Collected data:
-- ==== Sys2Proof/Machine/Step.lean ====
section
/-! DEFINITION. One step of the part: the command at the front of the queue, or nothing on an empty queue. -/

namespace Sys2Proof.Machine

/-- The front command runs on the state with the queue's rest; an empty queue idles (log 12). -/
def step (s : State) : Host.Outcome State Fault Refusal :=
  match s.pending with
  | [] => .next s
  | c :: rest => exec c { s with pending := rest }

/-- The command a table word spells, put at the front of the queue; no word spells one (log 20). -/
def State.withFetchWord (s : State) (nbits w : Nat) : State :=
  match Sys2Proof.decodeTableWord nbits w with
  | some c => { s with pending := c :: s.pending }
  | none => s

end Sys2Proof.Machine
end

▶ PROBLEM TO WORK ON
Write the entries out a second time. Match them exactly.

▶ EXPECTED OUTPUT
-- ==== Sys2Proof/Machine/Step.lean ====
section
/-! DEFINITION. One step of the part: the command at the front of the queue, or nothing on an empty queue. -/

namespace Sys2Proof.Machine

/-- The front command runs on the state with the queue's rest; an empty queue idles (log 12). -/
def step (s : State) : Host.Outcome State Fault Refusal :=
  match s.pending with
  | [] => .next s
  | c :: rest => exec c { s with pending := rest }

/-- The command a table word spells, put at the front of the queue; no word spells one (log 20). -/
def State.withFetchWord (s : State) (nbits w : Nat) : State :=
  match Sys2Proof.decodeTableWord nbits w with
  | some c => { s with pending := c :: s.pending }
  | none => s

end Sys2Proof.Machine
end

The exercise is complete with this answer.